REVIEWER'S CONCLUSIONS: Vaginal misoprostol appears to be more effective in inducing labour than conventional methods of cervical ripening and labour induction. The apparent increase in uterine hyperstimulation is of concern.

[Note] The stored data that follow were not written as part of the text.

-- ==== Sys2Proof/Machine/Physical.lean ====
section
/-! DEFINITION. References to physical memory and I/O space (spec/20_memory.md R220 to R232, R248). -/

namespace Sys2Proof.Machine

/-- A 44-bit physical address; bit 43 selects I/O space (R220). -/
abbrev PhysAddr := BitVec 44

def inIoSpace (pa : PhysAddr) : Bool := pa.getLsbD 43

/-- The 64-byte block of an address, PA[43:6]. -/
def blockOf (pa : PhysAddr) : BitVec 38 := pa.extractLsb' 6 38

/-- The block is in a range of nonexistent memory (R248, parameter MEM_MAP). -/
def absentBlock (s : State) (block : BitVec 38) : Bool :=
  s.memMap.any fun r => decide (r.1 ≤ block.toNat) && decide (block.toNat < r.1 + r.2)

def absent (s : State) (pa : PhysAddr) : Bool := absentBlock s (blockOf pa)

/-- WRITE_MANY[INIT_MODE] (spec/12_ipr_mbox_cbox.md R182). -/
def initMode (s : State) : Bool := s.writeMany.getLsbD 1

/-! ### The state of a block in the caches (R252, R272) -/

def cachedBlock (s : State) (block : BitVec 38) : Option CachedBlock := s.cached.find? fun c => c.block == block

/-- Another agent may hold a copy of the block: Clean/Shared or Dirty/Shared. -/
def isShared (s : State) (block : BitVec 38) : Bool := ((cachedBlock s block).map CachedBlock.shared).getD false

/-- What main memory holds below a block that has been written and not written back: Dirty or Dirty/Shared. -/
def writtenOver (s : State) (block : BitVec 38) : Option (List Word) := (cachedBlock s block).bind CachedBlock.below

/-- The records of the other blocks. -/
def otherBlocks (s : State) (block : BitVec 38) : List CachedBlock := s.cached.filter fun c => c.block != block

/-- The contents of the block in main memory. -/
def memoryBelow (s : State) (block : BitVec 38) : List Word :=
  (writtenOver s block).getD (s.mem.readQuads (64 * block.toNat) 8)

/-- The records once the processor has made the block Dirty; in initialisation mode an update sets it to the Clean state
(spec/70_reset_and_hazards.md R953). -/
def dirtied (s : State) (block : BitVec 38) : List CachedBlock :=
  if initMode s then otherBlocks s block
  else { block := block, shared := false, below := some (memoryBelow s block) } :: otherBlocks s block

/-- Main memory, without what the caches hold and have not written back. -/
def mainMemory (s : State) : Memory :=
  s.cached.foldl (fun m c => match c.below with | some l => m.writeQuads (64 * c.block.toNat) l | none => m) s.mem

/-- The Dcache is cleared, and dirty data that it has not written back is lost (spec/70_reset_and_hazards.md R948). -/
def clearDcache (s : State) : State := { s with mem := mainMemory s, cached := [] }

/-- The address inversion of VA_CTL[B_ENDIAN] for a reference of `n` bytes (R223). -/
def endianAddr (s : State) (pa : PhysAddr) (n : Nat) : PhysAddr :=
  if bigEndian s then pa ^^^ (match n with | 1 => 7 | 2 => 6 | 4 => 4 | _ => 0) else pa

/-- PhysRead (R221): `n` bytes, zero-extended. Nonexistent memory reads as ones (R248); an I/O read is handed to the platform, whose
answer is a free value (R230, D4). -/
def physRead (s : State) (pa : PhysAddr) (n : Nat) : Word × State :=
  if inIoSpace pa then
    let s1 := { s with ioTrace := .read pa n :: s.ioTrace }
    if absent s pa then (onesLow (8 * n), s1) else ((fresh s1).1 &&& onesLow (8 * n), (fresh s1).2)
  else if absent s pa then (onesLow (8 * n), s)
  else (s.mem.read pa.toNat n, s)

/-- PhysWrite (R221): the low `n` bytes of `v`; the block is Dirty then (R272). A store to nonexistent memory is dropped (R248); an I/O write is handed to the
platform (R231); memory written in initialisation mode is not to be predicted (A22). -/
def physWrite (s : State) (pa : PhysAddr) (n : Nat) (v : Word) : State :=
  if inIoSpace pa then { s with ioTrace := .write pa n (v &&& onesLow (8 * n)) :: s.ioTrace }
  else if absent s pa then s
  else if initMode s then
    { s with mem := s.mem.write pa.toNat n (Config.freeQuad s.free), cached := dirtied s (blockOf pa), free := s.free + 1 }
  else { s with mem := s.mem.write pa.toNat n v, cached := dirtied s (blockOf pa) }

/-! ### The lock (R250 to R253) -/

def clearLock (s : State) : State := { s with lockFlag := false, lockWatch := LockWatch.idle }

/-- A prefetch of the block stands among the last 80 instructions; though older than a LDx_L, it may issue after it (R255). -/
def recentPrefetch (s : State) (block : BitVec 38) : Bool := s.prefetches.any fun p => p.block == block && decide (p.age ≤ 80)

def setLock (s : State) (pa : PhysAddr) : State :=
  { s with
    lockFlag := true
    lockBlock := blockOf pa
    lockWatch := { LockWatch.idle with prefetched := recentPrefetch s (blockOf pa) } }

/-- Another agent takes a block: its data go to memory if they are dirty, and a lock on it is lost (R42 (a), R253). -/
def loseBlock (s : State) (block : BitVec 38) : State :=
  if s.lockFlag && s.lockBlock == block then
    { s with cached := otherBlocks s block, lockFlag := false, lockWatch := { s.lockWatch with stolen := true } }
  else { s with cached := otherBlocks s block }

/-- A block leaves the caches as a victim: its data are written back; in initialisation mode WrVictimBlk is squashed, and what has not
been written back before is lost (R261, R272, spec/70_reset_and_hazards.md R953). The lock stays (R253). -/
def evictBlock (s : State) (block : BitVec 38) : State :=
  { s with
    cached := otherBlocks s block
    mem := if initMode s then s.mem.writeQuads (64 * block.toNat) ((writtenOver s block).getD []) else s.mem }

/-- The block is locked: no internal agent can evict it (R253 (d)). -/
def isLocked (s : State) (block : BitVec 38) : Bool := s.lockFlag && s.lockBlock == block

/-- A block leaves the caches by the chip's own processing, which spares a locked one. -/
def victimBlock (s : State) (block : BitVec 38) : State := if isLocked s block then s else evictBlock s block

/-! ### The room in the caches (spec/00_scope.md R8; log 37) -/

/-- WRITE_MANY[BC_ENABLE] (R183). -/
def bcacheOn (s : State) : Bool := s.writeMany.getLsbD 0

/-- How many blocks have places of their own: as many as the direct-mapped Bcache of BC_SIZE holds, of which the Dcache is a subset (R183,
R271); without Bcache the blocks of a page, for the Dcache is virtually indexed and PA[12:6] is the part of its index below the page. -/
def placeCount (s : State) : Nat :=
  if bcacheOn s then Config.bcacheBytes (s.writeMany.extractLsb' 2 4) / Config.blockBytes else Config.pageBytes / Config.blockBytes

/-- Two blocks compete for the same places. -/
def compete (s : State) (b c : BitVec 38) : Bool := c.toNat % placeCount s == b.toNat % placeCount s

/-- How many of them have room: one in the direct-mapped Bcache; in the Dcache as many as 64KB have pages, two ways by four places. -/
def roomFor (s : State) : Nat := if bcacheOn s then 1 else Config.dcacheBytes / Config.pageBytes

/-- The records of which one must leave, now that the newest record has come: those that compete with it, where they have no place
beside it. A locked block stays. -/
def victims (s : State) : List CachedBlock :=
  match s.cached with
  | [] => []
  | c :: rest =>
    if (rest.filter fun d => compete s c.block d.block).length < roomFor s then []
    else rest.filter fun d => compete s c.block d.block && !isLocked s d.block

/-- One of the victims, where there are any, leaves the caches; which one of several is a free choice. -/
def makeRoom (s : State) : State :=
  match victims s with
  | [] => s
  | [v] => evictBlock s v.block
  | v :: more =>
    evictBlock { s with free := s.free + 1 } ((v :: more).getD ((Config.freeQuad s.free).toNat % (more.length + 1)) v).block

/-- A probe (Table 4-22, R272). One that takes a dirty block's state away has its data go to memory (log 37). -/
def probeBlock (s : State) (block : BitVec 38) (next : ProbeNext) : State :=
  match next with
  | .nop => s
  | .clean => { s with cached := otherBlocks s block }
  | .cleanShared => { s with cached := { block := block, shared := true, below := none } :: otherBlocks s block }
  | .dirtyShared =>
    { s with cached := { block := block, shared := true, below := some (memoryBelow s block) } :: otherBlocks s block }
  | .transition1 => { s with cached := { block := block, shared := true, below := writtenOver s block } :: otherBlocks s block }
  | .transition3 =>
    if (writtenOver s block).isSome && !isShared s block then loseBlock s block
    else { s with cached := { block := block, shared := true, below := none } :: otherBlocks s block }
  | .invalid => loseBlock s block

/-- The block of a prefetch: a prefetch to I/O space is converted to memory space, PA[42:6] (R232). -/
def prefetchBlock (pa : PhysAddr) : BitVec 38 := (pa.extractLsb' 6 37).setWidth 38

/-- A prefetch is noted, and whether it touches the block of the last LDx_L within 80 instructions of it (R255). -/
def notePrefetch (s : State) (pa : PhysAddr) : State :=
  let b := prefetchBlock pa
  let w := s.lockWatch
  { s with
    prefetches := { block := b, age := 0 } :: s.prefetches.filter (fun p => p.block != b)
    lockWatch := { w with
      prefetched := w.prefetched || ((s.lockFlag || w.stolen) && s.lockBlock == b && decide (w.age ≤ 80)) } }

/-- A store-conditional to the block asks the system nothing: the block is Dirty already (R252), or WRITE_MANY[SET_DIRTY_ENABLE] has a
ChangeToDirty from its state acknowledged internally (R183: bit 0 Clean, bit 1 Clean/Shared, bit 2 Dirty/Shared). -/
def dirtyAckInternal (s : State) (block : BitVec 38) : Bool :=
  match (writtenOver s block).isSome, isShared s block with
  | true, false => true
  | false, false => !s.writeMany.getLsbD 22
  | false, true => !s.writeMany.getLsbD 24
  | true, true => !s.writeMany.getLsbD 25

/-- `platform_grants` of R252. -/
def platformGrants (s : State) (block : BitVec 38) : Bool := dirtyAckInternal s block || s.stcGrant

/-- The case of R255 (A20): the lock on the block was taken away and a prefetch touched the block, so that the result of the
store-conditional is any value. -/
def prefetchErratum (s : State) (pa : PhysAddr) : Bool :=
  s.lockWatch.stolen && s.lockWatch.prefetched && blockOf pa == s.lockBlock && !inIoSpace pa && !absent s pa

/-- The state after that result is drawn. -/
def drawErratum (s : State) (pa : PhysAddr) : State := if prefetchErratum s pa then { s with free := s.free + 1 } else s

/-- Whether a store-conditional to `pa` succeeds (R252, R232, R248); under the erratum of R255 that is a free bit. -/
def condSucceeds (s : State) (pa : PhysAddr) : Bool :=
  inIoSpace pa
    || (if prefetchErratum s pa then (Config.freeQuad s.free).getLsbD 0
        else s.lockFlag && blockOf pa == s.lockBlock && platformGrants s (blockOf pa) && !absent s pa)

/-- The system withholds its answer to the ChangeToDirty that a store-conditional to `pa` needs (R252, R254, R280 (b)): one that
would fail anyway, or whose block is dirty already or acknowledged internally, sends none. -/
def condHeld (s : State) (pa : PhysAddr) : Bool :=
  s.ackHeld && !inIoSpace pa && !absent s pa && !dirtyAckInternal s (blockOf pa)
    && (prefetchErratum s pa || (s.lockFlag && blockOf pa == s.lockBlock))

end Sys2Proof.Machine
end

The studies were not large enough to exclude the possibility of rare but serious adverse effects, particularly uterine rupture, which has been reported following misoprostol use in women with and without previous caesarean section. The authors request information on cases of uterine rupture known to readers. Further research is needed to establish safety.
米索前列醇(喜克溃,先灵葆雅公司生产)是一种前列腺素E1类似物,用于预防和治疗消化性溃疡疾病。它价格低廉,易于在室温下储存,且几乎没有全身性副作用。口服和经阴道给药后吸收迅速。尽管未注册用于此类用途,但米索前列醇已广泛用于妇产科适应症,如引产和催产。这是一系列使用标准化方法对宫颈成熟和引产方法进行的综述之一。
确定阴道用米索前列醇用于孕晚期宫颈成熟或引产的效果。
Cochrane妊娠与分娩组试验注册库、Cochrane对照试验注册库以及相关论文的参考文献。最后检索日期:2000年10月。
入选标准包括以下内容:(1)临床试验,将用于孕晚期宫颈成熟或引产的阴道用米索前列醇与安慰剂/未治疗或在预定义引产方法列表中位于其上方的其他方法进行比较;(2)随机分配至治疗组或对照组;(3)充分的分配隐藏;(4)违反分配管理但不足以实质性影响结论;(5)报告了具有临床意义的结局指标;(6)可根据随机分配进行分析的数据;(7)缺失数据不足以实质性影响结论。
已制定一项策略来处理与引产相关的大量且复杂的试验数据。这涉及两阶段的数据提取方法。初始数据提取在中心进行,并按照标准化方法纳入按引产方法安排的一系列主要综述中。然后将数据从主要综述中提取到按女性类别安排的一系列次要综述中。为避免在主要综述中数据重复,引产方法已按特定顺序列出,从1到25。每个主要综述包括其中一种方法(从2到25)与列表中其上方的那些方法之间的比较。
与安慰剂相比,米索前列醇与宫颈成熟增加相关(使用米索前列醇后12至24小时宫颈不利或无变化的相对风险为0.09,95%置信区间为0.03至0.24)。它还与催产素需求减少相关(相对风险为0.52,95%置信区间为0.41至0.68)。在引产方面,阴道用米索前列醇比前列腺素E2更有效(24小时内未实现阴道分娩的相对风险为0.70,95%置信区间为0.61至0.81)。与阴道用前列腺素E2相比,米索前列醇较少使用催产素加强宫缩(相对风险为0.65,95%置信区间为0.60至0.71)。米索前列醇组子宫过度刺激和羊水胎粪污染比前列腺素E2组更常见。与高剂量米索前列醇相比,低剂量米索前列醇除了更需要催产素加强宫缩和子宫过度刺激但无胎儿心率变化较少外,未显示出显著差异。明显缺乏关于女性观点的信息。
阴道用米索前列醇在引产方面似乎比传统的宫颈成熟和引产方法更有效。子宫过度刺激的明显增加令人担忧。这些研究规模不够大,无法排除罕见但严重不良反应的可能性,特别是子宫破裂,在有或没有既往剖宫产史的女性使用米索前列醇后均有报告。作者请求读者提供已知的子宫破裂病例信息。需要进一步研究以确定安全性。